### Problem details:
Copy exactly the lines of the data below that run from the line holding "tanks[x].state ≠ some .HIGH" through the line holding "theorem flowLaw_iff (s", both ends included.

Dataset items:

/-- R137, R151, R153: channels that narrow, with the records and the open channels no more than before. -/
theorem movementLaw_of_narrows (hn : ∀ k : Fin 2, s.channels[k].Narrows t.channels[k])
    (hcount : t.records.length + t.openChannels ≤ s.records.length + s.openChannels) (hrun : t.running = s.running)
    (hs : MovementLaw s) : MovementLaw t := by
  obtain ⟨h1, h2, h3, h4, h5⟩ := hs
  refine ⟨hcount.trans h1, fun x hx => h2 x ?_, fun x hx => h3 x ?_, fun x hx => h4 x ?_, fun hx => ?_⟩
  · exact ⟨(hn 0).tank hx.1, (hn 1).tank hx.2⟩
  · exact ⟨(hn 0).meter hx.1, (hn 1).meter hx.2⟩
  · exact ⟨(hn 0).pump hx.1, (hn 1).pump hx.2⟩
  · exact ⟨(hn 0).closed (h5 (hrun ▸ hx)).1, (hn 1).closed (h5 (hrun ▸ hx)).2⟩

/-- R146: what a channel that runs asks of the tanks. -/
def Channel.FlowFits (tanks : Vector Tank 8) (c : Channel) : Prop :=
  c.state = .RUNNING →
    (∀ x, c.kind = some .TRANSFER → c.source = some x → tanks[x].state ≠ some .RESERVE ∧ tanks[x].state ≠ some .EMPTY)
    ∧ ∀ x, c.destination = some x → tanks[x].state ≠ some .HIGH

theorem flowLaw_iff (s : State) : FlowLaw s ↔ ∀ k : Fin 2, s.channels[k].FlowFits s.tanks := Iff.rfl

theorem Channel.FlowFits.of_narrows {tanks : Vector Tank 8} {c c' : Channel} (h : c.FlowFits tanks) (hn : c.Narrows c') :
    c'.FlowFits tanks := by
  intro hr
  obtain ⟨-, hd, hs, -, -, hk⟩ := hn.1 (isOpen_of_running hr)
  rw [hd, hs, hk]
  exact h (hn.2 hr)

/-! ## What changes the fuel chain alone -/

/-- A change of the tanks, the channels, the records and of what no law reads. -/
theorem Tidy.of_fuel (hon : Onward s t) (he : EnginesKept s t) (hr : t.rudders = s.rudders) (hc : CouplingsKept s t) (hl : t.lines = s.lines)
    (hlinks : SameLinks s t)
    (hlaw : AccountLaw s ∧ MovementLaw s ∧ FlowLaw s → AccountLaw t ∧ MovementLaw t ∧ FlowLaw t) : Tidy s t where
  engines := he.law
  rudders := rudderLaw_of_same hr
  couplings := hc.law (running_of_phase hlinks.2.2.1)
  fuel := hlaw
  nodes := (nodesKept_of_lines hl).law
  onward := hon
  coasts := he.coasts
  links := hlinks

theorem accountLaw_of_tanks (h : t.tanks = s.tanks) (hs : AccountLaw s) : AccountLaw t := by
  simpa only [AccountLaw, h] using hs

theorem flowLaw_of_narrows (htanks : t.tanks = s.tanks) (hn : ∀ k : Fin 2, s.channels[k].Narrows t.channels[k])
    (hs : FlowLaw s) : FlowLaw t := fun k => by
  rw [htanks]
  exact Channel.FlowFits.of_narrows (hs k) (hn k)

/-- A change of the channels and the records alone, by which the channels narrow. -/
theorem Tidy.of_channels (h : OnlyChannels s t) (hp : ∀ p, SameLink (s.port p) (t.port p))
    (hn : ∀ k : Fin 2, s.channels[k].Narrows t.channels[k])
    (hcount : t.records.length + t.openChannels ≤ s.records.length + s.openChannels) : Tidy s t := by
  obtain ⟨⟨hbase, hhelm, halloc, hr, hc, hphase⟩, he, -, htanks, -, hl⟩ := h
  have hphase : t.phase.phase = s.phase.phase := by rw [hphase]
  exact .of_fuel (onward_of_base hbase) ⟨he.1, he.2.1⟩ hr.1 ⟨hc.1, hc.2, halloc.1⟩ hl ⟨hhelm.1, hhelm.2, hphase, hp⟩
    fun ⟨ha, hm, hf⟩ => ⟨accountLaw_of_tanks htanks ha, movementLaw_of_narrows hn hcount (running_of_phase hphase) hm,
      flowLaw_of_narrows htanks hn hf⟩

theorem channel_setChannel (s : State) (k j : Fin 2) (c : Channel) :
    (s.setChannel k c).channels[j] = if k = j then c else s.channels[j] := by
  rw [(setChannel_keeps s k c).2.2.2, slot_set]

theorem openChannels_setChannel (k : Fin 2) (c : Channel) (s : State) :
    (s.setChannel k c).openChannels + s.channels[k].isOpen.toNat = s.openChannels + c.isOpen.toNat := by
  rw [openChannels_eq, openChannels_eq, channel_setChannel, channel_setChannel]
  match k with
  | 0 => simp only [if_true, Fin.reduceEq, if_false]; omega
  | 1 => simp only [if_true, Fin.reduceEq, if_false]; omega

theorem openChannels_close {c : Channel} (h : s.channels[k].isOpen = true) (hc : c.isOpen = false) :
    (s.setChannel k c).openChannels + 1 = s.openChannels := by
  simpa only [h, hc, Bool.toNat_true, Bool.toNat_false, Nat.add_zero] using openChannels_setChannel k c s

### Answer below:
    ∧ ∀ x, c.destination = some x → tanks[x].state ≠ some .HIGH

theorem flowLaw_iff (s : State) : FlowLaw s ↔ ∀ k : Fin 2, s.channels[k].FlowFits s.tanks := Iff.rfl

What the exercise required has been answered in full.